A* is superior in all aspects over djiksta and bfs because it has superior prioritizing. A* is the only algorithm using the information about the goals position. Nodes closer to the goal have probably a shorter path to the goal and therefor has higher priority. It will go more straight to the goal than the other algorithms while maintaining a minimum score and will therefor have a lower amount of open and closed nodes. The maintaining of minimum score is only if it assumes best case prediction, if it predicts a cost bigger than it really is it might not return the best possible score.

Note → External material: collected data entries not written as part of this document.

-- ==== Sys2Proof/Laws/Ops.lean ====
section
/-! SUPPORT. What the shared operations do: issue, retirement, traps and faults. -/

namespace Sys2Proof.Machine

/-! Issue. -/

/-- Where nothing holds an instruction up, its own effect happens. -/
theorem issue_ready {s : State} {n : Need} (h : Ready s n) (k : Thread → Out) : issue s n k = timed s n (k (s.thread s.turn)) := by
  obtain ⟨ha, hr, hw, hu, hd, hf, hm⟩ := h
  simp [issue, ha, hr, hw, hu, hd, hf, hm]

/-- The readiness of results changes nothing but when they may be read, and when the divider is free again. -/
theorem timed_cases (s : State) (n : Need) (t : State) :
    timed s n (.next t) = .next t ∨ ∃ f k, s.turn = .slot f k ∧
      (timed s n (.next t) = .next ((t.holdDivider n f).latency n f k) ∨ timed s n (.next t) = .next (t.holdDivider n f)) := by
  unfold timed
  split
  · exact .inl rfl
  · cases hs : s.turn with
    | core k => exact .inl rfl
    | slot f k =>
      dsimp only
      split
      · exact .inl rfl
      · refine .inr ⟨f, k, rfl, ?_⟩
        split
        · exact .inl rfl
        · exact .inr rfl
    | peer d => exact .inl rfl

/-- A core's instruction has no such readiness. -/
theorem timed_core {s : State} {k : Nat} (h : s.turn = .core k) (n : Need) (o : Out) : timed s n o = o := by
  unfold timed
  split
  · rfl
  · rw [h]

/-- A result of one cycle needs none. -/
theorem timed_one (s : State) (n : Need) (h : n.cycles ≤ 1) (o : Out) : timed s n o = o := by simp [timed, h]

/-! Retirement. -/

theorem retire_next (s : State) (t : Thread) : retire s t = .next (s.retireAs s.turn t) := rfl

theorem State.retireAs_core (s : State) (k : Nat) (t : Thread) :
    s.retireAs (.core k) t = (s.setCore k { s.core k with th := t.next }).setCore k { s.core k with th := t.next, park := none, ibuf := none } := by
  simp [State.retireAs, State.afterRetire, State.setThread, State.modCore]

@[simp] theorem State.retireAs_core_thread (s : State) (k : Nat) (t : Thread) : (s.retireAs (.core k) t).thread (.core k) = t.next := by
  simp [State.retireAs_core]

/-! Exceptions of a control core. -/

/-- What `Core.trap` leaves, in the terms of the statements. -/
theorem Core.trap_trapped (c : Core) (kind : BitVec 2) (code : BitVec 12) (epc addr : Word) :
    Trapped c (c.trap kind code epc addr) kind code epc addr := by
  unfold Trapped; and_intros <;> rfl

/-- A fault of a control core traps it and touches nothing else. -/
theorem State.takeFault_core (s : State) (k : Nat) (t : Trouble) :
    s.takeFault (.core k) t = s.setCore k ((s.core k).trap kFault (t.cause.setWidth 12) (s.core k).th.pc t.addr) := rfl

theorem faultOut_next (s : State) (cause : BitVec 8) (addr info : Word) :
    faultOut s cause addr info = .next (s.takeFault s.turn { cause := cause, addr := addr, info := info }) := rfl

/-- A stalled instruction leaves the machine as it was but for the note of the stall. -/
theorem stall_next (s : State) (cl : Nat) : stall s cl = .next { s with stalled := some cl } := rfl

end Sys2Proof.Machine
end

The advantage/disadvantage over djikstra is based on how good the prediction is (the function h). When it uses that each step has 1 it wins over djikstra by a bit on every attempt. When it uses that each step forward has avg of previous it wins by more on 2-4, but 1-4 is a bit worse (still better than Djikstra). The higher cost it predicts the faster and more risky it gets. If it assumes each field costs 100 it stright crosses the river and get's a score of 306.